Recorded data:

►

-- ==== Sys2Proof/WellFormed.lean ====
section
/-! DEFINITION. Which instruction terms the encoding admits. A byte or a 16-bit operand fits its field by its type; the
one field whose term is wider than its encoding is a branch displacement, which must lie in [−128, 127]
(30_encoding.md R166, R175). -/

namespace Sys2Proof

/-- A branch displacement that byte 1 can hold (R166, R175). -/
def displacementFits (d : Int) : Bool := decide (-128 ≤ d) && decide (d ≤ 127)

/-- The instruction has an encoding. -/
def Instr.wellFormed (i : Instr) : Bool :=
  match i with
  | .bpl d | .bmi d | .bvc d | .bvs d | .bcc d | .bcs d | .bne d | .beq d => displacementFits d
  | .brk | .oraIzx _ | .jam02 | .sloIzx _ | .nop04 _ | .oraZp _ | .aslZp _ | .sloZp _
  | .php | .oraImm _ | .aslAcc | .anc0B _ | .nop0C _ | .oraAbs _ | .aslAbs _ | .sloAbs _
  | .oraIzy _ | .jam12 | .sloIzy _ | .nop14 _ | .oraZpx _ | .aslZpx _ | .sloZpx _ | .clc
  | .oraAby _ | .nop1A | .sloAby _ | .nop1C _ | .oraAbx _ | .aslAbx _ | .sloAbx _ | .jsr _
  | .andIzx _ | .jam22 | .rlaIzx _ | .bitZp _ | .andZp _ | .rolZp _ | .rlaZp _ | .plp
  | .andImm _ | .rolAcc | .anc2B _ | .bitAbs _ | .andAbs _ | .rolAbs _ | .rlaAbs _ | .andIzy _
  | .jam32 | .rlaIzy _ | .nop34 _ | .andZpx _ | .rolZpx _ | .rlaZpx _ | .sec | .andAby _
  | .nop3A | .rlaAby _ | .nop3C _ | .andAbx _ | .rolAbx _ | .rlaAbx _ | .rti | .eorIzx _
  | .jam42 | .sreIzx _ | .nop44 _ | .eorZp _ | .lsrZp _ | .sreZp _ | .pha | .eorImm _
  | .lsrAcc | .alrImm _ | .jmpAbs _ | .eorAbs _ | .lsrAbs _ | .sreAbs _ | .eorIzy _ | .jam52
  | .sreIzy _ | .nop54 _ | .eorZpx _ | .lsrZpx _ | .sreZpx _ | .cli | .eorAby _ | .nop5A
  | .sreAby _ | .nop5C _ | .eorAbx _ | .lsrAbx _ | .sreAbx _ | .rts | .adcIzx _ | .jam62
  | .rraIzx _ | .nop64 _ | .adcZp _ | .rorZp _ | .rraZp _ | .pla | .adcImm _ | .rorAcc
  | .arrImm _ | .jmpInd _ | .adcAbs _ | .rorAbs _ | .rraAbs _ | .adcIzy _ | .jam72 | .rraIzy _
  | .nop74 _ | .adcZpx _ | .rorZpx _ | .rraZpx _ | .sei | .adcAby _ | .nop7A | .rraAby _
  | .nop7C _ | .adcAbx _ | .rorAbx _ | .rraAbx _ | .nop80 _ | .staIzx _ | .nop82 _ | .saxIzx _
  | .styZp _ | .staZp _ | .stxZp _ | .saxZp _ | .dey | .nop89 _ | .txa | .xaaImm _
  | .styAbs _ | .staAbs _ | .stxAbs _ | .saxAbs _ | .staIzy _ | .jam92 | .ahxIzy _ | .styZpx _
  | .staZpx _ | .stxZpy _ | .saxZpy _ | .tya | .staAby _ | .txs | .tasAby _ | .shyAbx _
  | .staAbx _ | .shxAby _ | .ahxAby _ | .ldyImm _ | .ldaIzx _ | .ldxImm _ | .laxIzx _ | .ldyZp _
  | .ldaZp _ | .ldxZp _ | .laxZp _ | .tay | .ldaImm _ | .tax | .lxaImm _ | .ldyAbs _
  | .ldaAbs _ | .ldxAbs _ | .laxAbs _ | .ldaIzy _ | .jamB2 | .laxIzy _ | .ldyZpx _ | .ldaZpx _
  | .ldxZpy _ | .laxZpy _ | .clv | .ldaAby _ | .tsx | .lasAby _ | .ldyAbx _ | .ldaAbx _
  | .ldxAby _ | .laxAby _ | .cpyImm _ | .cmpIzx _ | .nopC2 _ | .dcpIzx _ | .cpyZp _ | .cmpZp _
  | .decZp _ | .dcpZp _ | .iny | .cmpImm _ | .dex | .axsImm _ | .cpyAbs _ | .cmpAbs _
  | .decAbs _ | .dcpAbs _ | .cmpIzy _ | .jamD2 | .dcpIzy _ | .nopD4 _ | .cmpZpx _ | .decZpx _
  | .dcpZpx _ | .cld | .cmpAby _ | .nopDA | .dcpAby _ | .nopDC _ | .cmpAbx _ | .decAbx _
  | .dcpAbx _ | .cpxImm _ | .sbcIzx _ | .nopE2 _ | .iscIzx _ | .cpxZp _ | .sbcZp _ | .incZp _
  | .iscZp _ | .inx | .sbcImm _ | .nop | .sbcEB _ | .cpxAbs _ | .sbcAbs _ | .incAbs _
  | .iscAbs _ | .sbcIzy _ | .jamF2 | .iscIzy _ | .nopF4 _ | .sbcZpx _ | .incZpx _ | .iscZpx _
  | .sed | .sbcAby _ | .nopFA | .iscAby _ | .nopFC _ | .sbcAbx _ | .incAbx _ | .iscAbx _ => true

/-- `i.WellFormed`: the instruction has an encoding (a decidable proposition). -/
abbrev Instr.WellFormed (i : Instr) : Prop := i.wellFormed = true

end Sys2Proof
end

◄

| Work to complete |
Spot the lines above that mention "field" and copy them.

| Result for this task |
/-! DEFINITION. Which instruction terms the encoding admits. A byte or a 16-bit operand fits its field by its type; the
one field whose term is wider than its encoding is a branch displacement, which must lie in [−128, 127]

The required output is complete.